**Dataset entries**
-- ==== Sys2Proof/Decode.lean ====
section
/-! DEFINITION. Decoding a command word (R90 to R101) and the encoder, from the tables of R92 to R96. -/

namespace Sys2Proof

/-- The two decode errors of R97 and R98. -/
inductive DecodeError where
  /-- the opcode is no row of R96 (R98) -/
  | undefOpcode
  /-- a reserved or unused field is not 0 (R90, R97) -/
  | reservedField
deriving DecidableEq, Repr

/-! ### Fields -/

/-- `OP`, bits `[31:26]` (R91). -/
def opField (c : BitVec 32) : BitVec 6 := c.extractLsb' 26 6

/-- The word-register index in the four bits from `lo` up (R93, R95). -/
def xField (c : BitVec 32) (lo : Nat) : XReg := ⟨(c.extractLsb' lo 4).toNat, (c.extractLsb' lo 4).isLt⟩

/-- The descriptor or slot index in the three bits from `lo` up (R94, R95). -/
def dField (c : BitVec 32) (lo : Nat) : Fin 8 := ⟨(c.extractLsb' lo 3).toNat, (c.extractLsb' lo 3).isLt⟩

/-- `RD`, bits `[25:22]` of format R (R93). -/
def fieldRD (c : BitVec 32) : XReg := xField c 22
/-- `RS1`, bits `[21:18]` of format R (R93). -/
def fieldRS1 (c : BitVec 32) : XReg := xField c 18
/-- `RS2`, bits `[17:14]` of format R (R93). -/
def fieldRS2 (c : BitVec 32) : XReg := xField c 14
/-- `RS3`, bits `[13:10]` of format R (R93). -/
def fieldRS3 (c : BitVec 32) : XReg := xField c 10
/-- `DR`, bits `[25:23]` of format M (R94). -/
def fieldDR (c : BitVec 32) : DReg := dField c 23
/-- `DA`, bits `[22:20]` of format M (R94). -/
def fieldDA (c : BitVec 32) : DReg := dField c 20
/-- `DB`, bits `[19:17]` of format M (R94). -/
def fieldDB (c : BitVec 32) : DReg := dField c 17
/-- `XR`, bits `[16:13]` of format M (R94). -/
def fieldXR (c : BitVec 32) : XReg := xField c 13
/-- `CTX`, bits `[12:10]` of format M (R94). -/
def fieldCTX (c : BitVec 32) : CtxIx := dField c 10

/-! ### The opcode map -/

/-- One row of R96: the opcode, `match`, `mask`, and the command with its fields. -/
structure OpRow where
  op : BitVec 6
  pattern : BitVec 32
  mask : BitVec 32
  build : BitVec 32 → Instr

/-- Rows of R96: engine control and the word3 accumulator. -/
def controlRows : List OpRow :=
  [ ⟨0x00#6, 0x00000000#32, 0xFFFFFFFF#32, fun _ => .nop⟩,
    ⟨0x01#6, 0x04000000#32, 0xFFFFFFFF#32, fun _ => .clrerr⟩,
    ⟨0x08#6, 0x20000000#32, 0xFFFFFFFF#32, fun _ => .w3Clr⟩,
    ⟨0x09#6, 0x24000000#32, 0xFFC3FFFF#32, fun c => .w3Add (fieldRS1 c)⟩,
    ⟨0x0A#6, 0x28000000#32, 0xFFC03FFF#32, fun c => .w3Mul (fieldRS1 c) (fieldRS2 c)⟩,
    ⟨0x0B#6, 0x2C000000#32, 0xFC003FFF#32, fun c => .w3Mstep (fieldRD c) (fieldRS1 c) (fieldRS2 c)⟩,
    ⟨0x0C#6, 0x30000000#32, 0xFC003FFF#32, fun c => .w3Mstepx (fieldRD c) (fieldRS1 c) (fieldRS2 c)⟩,
    ⟨0x0D#6, 0x34000000#32, 0xFC3FFFFF#32, fun c => .w3Extract (fieldRD c)⟩ ]

/-- Rows of R96: the constant-time primitives. -/
def constantTimeRows : List OpRow :=
  [ ⟨0x10#6, 0x40000000#32, 0xFC03FFFF#32, fun c => .ctMaskb (fieldRD c) (fieldRS1 c)⟩,
    ⟨0x11#6, 0x44000000#32, 0xFC03FFFF#32, fun c => .ctMasknz (fieldRD c) (fieldRS1 c)⟩,
    ⟨0x12#6, 0x48000000#32, 0xFC03FFFF#32, fun c => .ctMaskz (fieldRD c) (fieldRS1 c)⟩,
    ⟨0x13#6, 0x4C000000#32, 0xFC003FFF#32, fun c => .ctMaskeq (fieldRD c) (fieldRS1 c) (fieldRS2 c)⟩,
    ⟨0x14#6, 0x50000000#32, 0xFC003FFF#32, fun c => .ctMasklt (fieldRD c) (fieldRS1 c) (fieldRS2 c)⟩,
    ⟨0x15#6, 0x54000000#32, 0xFC0003FF#32,
      fun c => .ctSel (fieldRD c) (fieldRS1 c) (fieldRS2 c) (fieldRS3 c)⟩,
    ⟨0x16#6, 0x58000000#32, 0xFC001FFF#32,
      fun c => .ctSelm (fieldDR c) (fieldDA c) (fieldDB c) (fieldXR c)⟩,
    ⟨0x17#6, 0x5C000000#32, 0xFF801FFF#32, fun c => .ctCmpltm (fieldDA c) (fieldDB c) (fieldXR c)⟩,
    ⟨0x18#6, 0x60000000#32, 0xFF801FFF#32, fun c => .ctCmpeqm (fieldDA c) (fieldDB c) (fieldXR c)⟩ ]

/-- Rows of R96: multiply, Montgomery and Barrett. -/
def reductionRows : List OpRow :=
  [ ⟨0x20#6, 0x80000000#32, 0xFC01FFFF#32, fun c => .mpMul (fieldDR c) (fieldDA c) (fieldDB c)⟩,
    ⟨0x21#6, 0x84000000#32, 0xFC03FFFF#32, fun c => .montPdash (fieldRD c) (fieldRS1 c)⟩,
    ⟨0x22#6, 0x88000000#32, 0xFC001FFF#32,
      fun c => .montRedc (fieldDR c) (fieldDA c) (fieldDB c) (fieldXR c)⟩,
    ⟨0x28#6, 0xA0000000#32, 0xFF8FE3FF#32, fun c => .barSetups (fieldDA c) (fieldCTX c)⟩,
    ⟨0x29#6, 0xA4000000#32, 0xFF8FE3FF#32, fun c => .barSetupp (fieldDA c) (fieldCTX c)⟩,
    ⟨0x2A#6, 0xA8000000#32, 0xFFFFE3FF#32, fun c => .barFree (fieldCTX c)⟩,
    ⟨0x2B#6, 0xAC000000#32, 0xFC0FE3FF#32, fun c => .barRed (fieldDR c) (fieldDA c) (fieldCTX c)⟩,
    ⟨0x2C#6, 0xB0000000#32, 0xFC01E3FF#32,
      fun c => .barMul (fieldDR c) (fieldDA c) (fieldDB c) (fieldCTX c)⟩,
    ⟨0x2D#6, 0xB4000000#32, 0xFC0FE3FF#32, fun c => .barSqr (fieldDR c) (fieldDA c) (fieldCTX c)⟩,
    ⟨0x2E#6, 0xB8000000#32, 0xFC0FE3FF#32, fun c => .barCube (fieldDR c) (fieldDA c) (fieldCTX c)⟩ ]

/-- The opcode map of R96. -/
def opRows : List OpRow := controlRows ++ constantTimeRows ++ reductionRows

/-! ### Decoding -/

/-- R100 on the 32-bit command word: the row of the opcode, then its reserved bits. -/
def decodeWord (c : BitVec 32) : Except DecodeError Instr :=
  match opRows.find? (fun r => r.op == opField c) with
  | none => .error .undefOpcode
  | some r => if c &&& r.mask = r.pattern then .ok (r.build c) else .error .reservedField

/-- R100 on the value written to `CMD`: with `W = 64` bits `[63:32]` must be 0 (R90); with `W = 32` a
slot carries only bits `[31:0]`. -/
def decode (w : Width) (v : Word) : Except DecodeError Instr :=
  if w = .w64 ∧ v.extractLsb' 32 32 ≠ 0#32 then .error .reservedField
  else decodeWord (v.extractLsb' 0 32)

/-- The instruction the decoder reads from the table's bits `w` of an `nbits`-bit row. -/
def decodeTableWord (nbits w : Nat) : Option Instr :=
  match decodeWord (BitVec.ofNat 32 (w % 2 ^ nbits)) with
  | .ok i => some i
  | .error _ => none

/-! ### Encoding -/

/-- Format N (R92). -/
def formatN (op : BitVec 6) : BitVec 32 := op ++ 0#26

/-- Format R (R93). -/
def formatR (op : BitVec 6) (rd rs1 rs2 rs3 : XReg) : BitVec 32 :=
  op ++ BitVec.ofFin (w := 4) rd ++ BitVec.ofFin (w := 4) rs1 ++ BitVec.ofFin (w := 4) rs2 ++
    BitVec.ofFin (w := 4) rs3 ++ 0#10

/-- Format M (R94). -/
def formatM (op : BitVec 6) (dr da db : DReg) (xr : XReg) (ctx : CtxIx) : BitVec 32 :=
  op ++ BitVec.ofFin (w := 3) dr ++ BitVec.ofFin (w := 3) da ++ BitVec.ofFin (w := 3) db ++
    BitVec.ofFin (w := 4) xr ++ BitVec.ofFin (w := 3) ctx ++ 0#10

/-- The command word of a command: its opcode and format (R96), every field it does not use 0 (R97). -/
def encode : Instr → BitVec 32
  | .nop => formatN 0x00#6
  | .clrerr => formatN 0x01#6
  | .w3Clr => formatN 0x08#6
  | .w3Add rs1 => formatR 0x09#6 0 rs1 0 0
  | .w3Mul rs1 rs2 => formatR 0x0A#6 0 rs1 rs2 0
  | .w3Mstep rd rs1 rs2 => formatR 0x0B#6 rd rs1 rs2 0
  | .w3Mstepx rd rs1 rs2 => formatR 0x0C#6 rd rs1 rs2 0
  | .w3Extract rd => formatR 0x0D#6 rd 0 0 0
  | .ctMaskb rd rs1 => formatR 0x10#6 rd rs1 0 0
  | .ctMasknz rd rs1 => formatR 0x11#6 rd rs1 0 0
  | .ctMaskz rd rs1 => formatR 0x12#6 rd rs1 0 0
  | .ctMaskeq rd rs1 rs2 => formatR 0x13#6 rd rs1 rs2 0
  | .ctMasklt rd rs1 rs2 => formatR 0x14#6 rd rs1 rs2 0
  | .ctSel rd rs1 rs2 rs3 => formatR 0x15#6 rd rs1 rs2 rs3
  | .ctSelm dr da db xr => formatM 0x16#6 dr da db xr 0
  | .ctCmpltm da db xr => formatM 0x17#6 0 da db xr 0
  | .ctCmpeqm da db xr => formatM 0x18#6 0 da db xr 0
  | .mpMul dr da db => formatM 0x20#6 dr da db 0 0
  | .montPdash rd rs1 => formatR 0x21#6 rd rs1 0 0
  | .montRedc dr da db xr => formatM 0x22#6 dr da db xr 0
  | .barSetups da ctx => formatM 0x28#6 0 da 0 0 ctx
  | .barSetupp da ctx => formatM 0x29#6 0 da 0 0 ctx
  | .barFree ctx => formatM 0x2A#6 0 0 0 0 ctx
  | .barRed dr da ctx => formatM 0x2B#6 dr da 0 0 ctx
  | .barMul dr da db ctx => formatM 0x2C#6 dr da db 0 ctx
  | .barSqr dr da ctx => formatM 0x2D#6 dr da 0 0 ctx
  | .barCube dr da ctx => formatM 0x2E#6 dr da 0 0 ctx

/-- The value a host writes to `CMD` to run a command (R90): the command word, upper half 0. -/
def commandValue (i : Instr) : Word := (encode i).setWidth 64

end Sys2Proof
end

**Your assignment**
Check every line above for the string "ofFin" and copy those that have it.

**Response box**
  op ++ BitVec.ofFin (w := 4) rd ++ BitVec.ofFin (w := 4) rs1 ++ BitVec.ofFin (w := 4) rs2 ++
    BitVec.ofFin (w := 4) rs3 ++ 0#10
  op ++ BitVec.ofFin (w := 3) dr ++ BitVec.ofFin (w := 3) da ++ BitVec.ofFin (w := 3) db ++
    BitVec.ofFin (w := 4) xr ++ BitVec.ofFin (w := 3) ctx ++ 0#10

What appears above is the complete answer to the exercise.